Theories are wonderful things, but things often fall apart when it comes to putting them to practical use. Even if microservices seem attractive now, there are some really deep undercurrents of complexity flowing through this problem space.

What do we gain in net-simplicity?

Hopefully the most obvious one, is that we are really just moving problem complexity around by relying on our ability to route messages efficiently.

Message Queues and Service Buses are very complex factories with highly specialized monkeys all of their own, and there is a lot of domain knowledge that a web developer such as myself will have to pick up to truly be able to hit their stride.

The Fallacies of Distributed Computing still apply, and there will probably be some very difficult life lessons learnt the very hard way, until more people come to grips with them.

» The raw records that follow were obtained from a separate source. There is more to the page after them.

/-- DECODE of R180, with R107, R121 and Table 3-4. -/
def mmCheck (d : Desc) : Check :=
  let fa := d.f 6 0 4
  let fx := d.f 6 4 4
  let fy := d.f 6 8 4
  let n := mmN d
  let okF := fmtIn 1 13 fa && fmtIn 0 13 fx && fmtIn 0 4 fy
  let xlen := (mmX d 0).len
  let ylen := (mmY d 0).len
  let lap := (List.range n).any fun i =>
    overlap (mmY d i).va ylen (mmA d).va (mmA d).len || (List.range n).any fun j => overlap (mmY d i).va ylen (mmX d j).va xlen
  let bad := badIf (arithBad d (isBlock fa)) 1
      ++ badIf (fmtIn 1 13 fa && !(mmA d).aligned) 8
      ++ badIf (fmtIn 0 13 fx && !(mmX d 0).aligned) 16
      ++ badIf (fmtIn 0 4 fy && !(mmY d 0).aligned) 24
      ++ badIf (mmM d == 0) 40 ++ badIf (mmK d == 0 || decide (1048576 < mmK d)) 44
      ++ badIf (!fmtIn 1 13 fa || !fmtIn 0 13 fx) 48 ++ badIf (!fmtIn 0 4 fy || n == 0 || decide (64 < n)) 49
      ++ badIf (mmAcc d && fy != 0) 50
      ++ badIf (decide (1 < n) && okF && (decide (mmXs d < xlen) || (isBlock fx && mmXs d % 64 != 0))) 52
      ++ badIf (decide (1 < n) && okF && decide (mmYs d < ylen)) 56
  { bad := badLap bad (badIf lap 24), own := false }

def mmRanges (d : Desc) : Ranges :=
  let y := ((mmY d 0).va, (mmN d - 1) * mmYs d + (mmY d 0).len)
  { reads := [((mmA d).va, (mmA d).len), ((mmX d 0).va, (mmN d - 1) * mmXs d + (mmX d 0).len)]
      ++ (if arExtras d.arith = 0 then [] else [(d.w 4, mmAxLen d)]) ++ (if mmAcc d then [y] else [])
    writes := [y] }

/-- FP32 terms of output row r for one held vector (R125 to R128, R179). -/
def mmTerms (a x : Row) (old : Option W32) : List W32 := dotTerms a.els x.els a.xs ++ old.toList

def mmOld (d : Desc) (n r : Nat) : Option W32 := if mmAcc d then some (w32 (leNat (d.at ((mmY d n).va + 4 * r) 4))) else none

/-- Results of rows `rs` for every held vector, column after column; which order each sum takes is free. -/
def mmResults (d : Desc) (v : W64) (row : Nat → Row) (xs : List Row) (rs : List Nat) : List (List W32) :=
  xs.zipIdx.map fun x => rs.map fun r => f32Sum (fun i => freeSeq v ((x.2 * mmM d + r) * 2 ^ 24 + i)) (mmTerms (row r) x.1 (mmOld d x.2 r))

/-- Audit the tiles of 256 rows (R142 to R145). -/
def mmAudit (q seq : Nat) (d : Desc) (wide : Option WideRef) (row : Nat → Row) (xs : List Row) (v : W64) (s : State) : State :=
  let k := auditK d.auditCfg
  let alloc := (vaAlloc s d (mmA d).va).map (·.1)
  if k = 0 then s
  else
    (List.range (ceilDiv (mmM d) 256)).foldl (fun s t =>
      let (c, s) := draw s
      if c.toNat % 2 ^ k ≠ 0 then s
      else
        let rs := (List.range (min 256 (mmM d - 256 * t))).map (256 * t + ·)
        let ys := (mmResults d v row xs rs).flatten
        let (g, s) := draw s
        let (ws, s) := match wide with
          | none => (none, s)
          | some r =>
            let e0 := 256 * t * (mmA d).bpr * blkLen (mmA d).fmt
            let (w, s) := readWide r e0 ((rs.length - 1) * (mmA d).bpr * blkLen (mmA d).fmt + mmK d) s
            (some (mmResults d g (fun r => wideRow (mmA d) w (arNfz d.arith) r) xs rs).flatten, s)
        auditTile q seq alloc (tileFails d (freeSeq g) ys ws) s) s

/-- Held vector n, from its wider copy where it is redirected (R99). -/
def mmHeld (d : Desc) (n : Nat) (ref : Option WideRef) (s : State) : Row × State :=
  let t := mmX d n
  match ref with
  | some r =>
    let (w, s) := readWide r 0 t.span s
    let x := wideRow t w (arNfz d.arith) 0
    ({ x with els := holdEls r.fmt x.els }, s)
  | none => (heldRow t d 0, s)

/-- MATVEC and MATMUL once their operands stand beside the descriptor; COUNT is the output elements (Table 4-3, log entry 46). -/
def mmCompute (q seq : Nat) (redirected : Option WideRef) (heldRefs : List (Option WideRef)) (misfits : Nat) (d : Desc) (s : State) : State :=
  let nfz := arNfz d.arith
  let a := mmA d
  let s := if misfits = 0 then s else bumpN Reg.widenMisfit d.part misfits s
  let (wd, s) := match redirected with | some r => let (w, s) := readWide r 0 a.span s; (some w, s) | none => (none, s)
  let row := fun r => match wd with | some w => wideRow a w nfz r | none => narrowRow a d nfz (arExtras d.arith) (d.w 4) r
  let (xs, s) := heldRefs.zipIdx.foldl (fun (acc : List Row × State) x => let (r, s) := mmHeld d x.2 x.1 acc.2; (acc.1 ++ [r], s)) ([], s)
  let (v, s) := draw s
  let rs := List.range (mmM d)
  let ys := mmResults d v row xs rs
  let rows := rs.map row
  let s := countNf q seq d.part ((rows.map (·.nf)).sum + (xs.map (·.nf)).sum) ((rows.map (·.zeroed)).sum + (xs.map (·.zeroed)).sum) s
  let s := if rows.any (·.p) ∨ xs.any (·.p) then descMeet q seq .poison s else s
  let wide := if redirected.isSome then none else wideRef s q d a.va a.fmt a.span
  let s := mmAudit q seq d wide row xs v s
  let s := if redirected.isSome ∨ heldRefs.any (·.isSome) then descMeet q seq .widened s else s
  let (u, s) := draw s
  let s := ys.zipIdx.foldl (fun s y =>
    let t := mmY d y.2
    let bad := fun r => (xs.getD y.2 { els := [], xs := [], nf := 0, zeroed := 0, p := false }).p || (rows.getD r { els := [], xs := [], nf := 0, zeroed := 0, p := false }).p
      || (mmAcc d && d.bad (t.va + 4 * r) 4)
    (List.range (ceilDiv (mmM d) 256)).foldl (fun s k =>
      let o := 256 * k
      let ws := (y.1.drop o).take 256
      opPutCount q seq (t.va + o * elemBytes t.fmt) (elemBytes t.fmt) ws.length
        (putF32s q seq k (t.va + o * elemBytes t.fmt) t.fmt d.arith (u + w64 (y.2 * mmM d + o)) ws fun r => bad (o + r)) s) s) s
  opDone q seq s

/-- MATVEC and MATMUL: which of the operands are redirected, and how many of those that R99 redirects R100 reads narrow; the held vectors are one operand. -/
def mmRun (q seq : Nat) (d : Desc) (s : State) : State :=
  let a := mmA d
  let ref := fun (t : Tensor) => if redirects s q d t.va t.fmt then wideRef s q d t.va t.fmt t.span else none
  let misfit := fun (t : Tensor) => redirects s q d t.va t.fmt && (ref t).isNone
  let xs := (List.range (mmN d)).map (mmX d)
  let rs := (if (ref a).isSome then [] else a.ranges ++ (if arExtras d.arith = 0 then [] else [(d.w 4, mmAxLen d)]))
    ++ (xs.filter fun t => (ref t).isNone).flatMap (·.ranges) ++ (if mmAcc d then (List.range (mmN d)).flatMap fun n => (mmY d n).ranges else [])
  withBytes q seq rs (mmCompute q seq (ref a) (xs.map ref) (b2n (misfit a) + b2n (xs.any misfit))) s

/-! ATTEND (R183 to R187) -/

def atS (d : Desc) : Nat := d.f 5 0 16
def atQ (d : Desc) : Nat := d.f 5 16 8
def atH (d : Desc) : Nat := d.f 5 32 8
def atG (d : Desc) : Nat := d.f 5 40 8
def atD (d : Desc) : Nat := d.f 5 48 9
def atP (d : Desc) : Nat := 2 ^ (d.f 5 57 3 + 4)
def atScale (d : Desc) : W32 := w32 (d.f 6 32 32)
def atWindow (d : Desc) : Nat := d.f 7 0 32
def atLse (d : Desc) : Nat := d.w 4

/-- Queries and outputs: one row of D elements for each (s, j, h). -/
def atQry (d : Desc) : Tensor := { va := d.w 1, fmt := d.f 6 0 4, rows := atS d * atQ d * atH d, cols := atD d }
def atOut (d : Desc) : Tensor := { va := d.w 3, fmt := d.f 6 8 4, rows := atS d * atQ d * atH d, cols := atD d }

def atKvOk (f : Nat) : Bool := f == 3 || f == 5 || f == 8

/-- DECODE of R186, with Table 4-7's SEQ alignment and Table 3-4. -/
def atCheck (d : Desc) : Check :=
  let okQ := fmtIn 0 3 (atQry d).fmt
  let okO := fmtIn 0 2 (atOut d).fmt
  let kv := d.f 6 4 4
  let lap := overlap (atOut d).va (atOut d).len (atQry d).va (atQry d).len
  let bad := badIf (arithBad d (isBlock kv)) 1 ++ badIf (okQ && !(atQry d).aligned) 8 ++ badIf (d.w 2 % 16 != 0) 16
      ++ badIf (okO && !(atOut d).aligned) 24
      ++ badIf (atLse d % 4 != 0) 32
      ++ badIf (atS d == 0 || decide (4096 < atS d)) 40 ++ badIf (atQ d == 0 || decide (64 < atQ d)) 42
      ++ badIf (atH d == 0 || decide (128 < atH d) || (atG d != 0 && atH d % atG d != 0)) 44 ++ badIf (atG d == 0 || decide (128 < atG d)) 45
      ++ badIf (atD d == 0 || decide (256 < atD d)) 46 ++ badIf (decide (4 < d.f 5 57 3)) 47
      ++ badIf (!okQ || !atKvOk kv) 48 ++ badIf (!okO) 49
  { bad := badLap bad (badIf lap 24), own := false }

/-- Keys and values are reached through a list (R166). -/
def atRanges (d : Desc) : Ranges :=
  { reads := allSpace, writes := [((atOut d).va, (atOut d).len)] ++ (if atLse d = 0 then [] else [(atLse d, 4 * (atOut d).rows)]) }

/-- A sequence as its entry gives it: page table, length. -/
def atSeq (d : Desc) (s : Nat) : Nat × Nat := (leNat (d.at (d.w 2 + 16 * s) 8), leNat (d.at (d.w 2 + 16 * s + 8) 4))

/-- A length that R186 allows. -/
def atLenOk (d : Desc) (len : Nat) : Bool := decide (atQ d ≤ len) && decide (len ≤ 2 ^ 24)

/-- First token that query token j of a sequence sees, and the last. -/
def atTokens (d : Desc) (len j : Nat) : Nat × Nat :=
  let n := len - atQ d + j
  (if atWindow d = 0 then 0 else n + 1 - min (n + 1) (atWindow d), n)

/-- Pages that a sequence needs. -/
def atPages (d : Desc) (len : Nat) : List Nat :=
  let lo := (atTokens d len 0).1 / atP d
  (List.range ((len - 1) / atP d + 1 - lo)).map (lo + ·)

/-- Address of page p of a sequence. -/
def atPageVa (d : Desc) (pt p : Nat) : Nat := leNat (d.at (pt + 8 * p) 8)

/-- A sequence that R186 leaves out: a bad length, or a needed page address that is 0 or not 64-byte aligned (the last DEDUCED from R121, log
entry 39). -/
def atSeqBad (d : Desc) (s : Nat) : Bool :=
  let (pt, len) := atSeq d s
  !atLenOk d len || (atPages d len).any fun p => atPageVa d pt p == 0 || atPageVa d pt p % 64 != 0

/-- Key plane (false) and value plane (true) of a page (R183), with the address of its extras. -/
def atPlane (d : Desc) (page : Nat) (value : Bool) : Tensor × Nat :=
  let k : Tensor := { va := page, fmt := d.f 6 4 4, rows := atP d * atG d, cols := atD d }
  let ext := fun t : Tensor => t.va + roundUp t.len 64
  let used := roundUp k.len 64 + (if arExtras d.arith = 0 then 0 else roundUp (k.rows * k.bpr * 3 * arExtras d.arith) 64)
  let t := if value then { k with va := page + used } else k
  (t, ext t)

/-- Byte ranges of one vector of a plane. -/
def vecRanges (t : Tensor) (e ax r : Nat) : List (Nat × Nat) :=
  [(t.va + r * t.bpr * planeBytes t.fmt, t.bpr * planeBytes t.fmt)]
    ++ (if isBlock t.fmt then [(t.scaleVa + r * t.bpr * scaleBytes t.fmt, t.bpr * scaleBytes t.fmt)] else [])
    ++ (if e = 0 then [] else [(ax + r * t.bpr * 3 * e, t.bpr * 3 * e)])

/-- The tokens of page p that a sequence needs. -/
def atSlots (d : Desc) (len p : Nat) : List Nat :=
  (List.range (atP d)).filter fun t => decide ((atTokens d len 0).1 ≤ p * atP d + t) && decide (p * atP d + t < len)

/-- Rows of a plane that a sequence needs of page p: every head's vectors of its tokens. -/
def atNeed (d : Desc) (len p : Nat) : List Nat := (List.range (atG d)).flatMap fun g => (atSlots d len p).map fun x => g * atP d + x

/-- A plane's redirection for the rows needed: none where it is not redirected, and whether R100 reads it narrow. -/
def atWide (s : State) (q : Nat) (d : Desc) (t : Tensor) (need : List Nat) : Option WideRef × Bool :=
  let r := wideRef s q d t.va t.fmt (t.upTo (need.foldl max 0))
  if redirects s q d t.va t.fmt then (r, r.isNone) else (none, false)

/-- What the good sequences need of their pages, apart from redirected planes. -/
def atKvRanges (s : State) (q : Nat) (d : Desc) : List (Nat × Nat) :=
  (List.range (atS d)).flatMap fun i =>
    let (pt, len) := atSeq d i
    if atSeqBad d i then []
    else (atPages d len).flatMap fun p => [false, true].flatMap fun val =>
      let (t, ax) := atPlane d (atPageVa d pt p) val
      if (atWide s q d t (atNeed d len p)).1.isSome then [] else (atNeed d len p).flatMap fun r => vecRanges t (arExtras d.arith) ax r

How applicable is all of this to the web?

I’m actually am not sure that microservices will be practical on the front-end, because a lot of the problems you face there seem almost antithetical to what they attempt to solve.

For instance, the DOM is like the shared-state that other shared-states tell their .children scary bedtime stories of, and if I were to imagine the browser environment as a factory, it looks like something out of the minds of HR Giger and the villains in Saw.

I’m not sure this approach can really map cleanly onto REST either, but I am starting to suspect that it might become a secret ingredient in the ‘real-time web’ recipe.

So bleeding edge it hurts

What I find fascinating about them, is that they currently only exist as a form of tribal knowledge, which has been evolving out of hard-earned lessons by engineers with decades of experience building really complex enterprise level systems.

Many of the “seminal” writings on microservices, were only published in the last 3 weeks, for instance. They also have a severe case of “wow, these things are awesome. go watch this hour long presentation so I can talk to you about them”.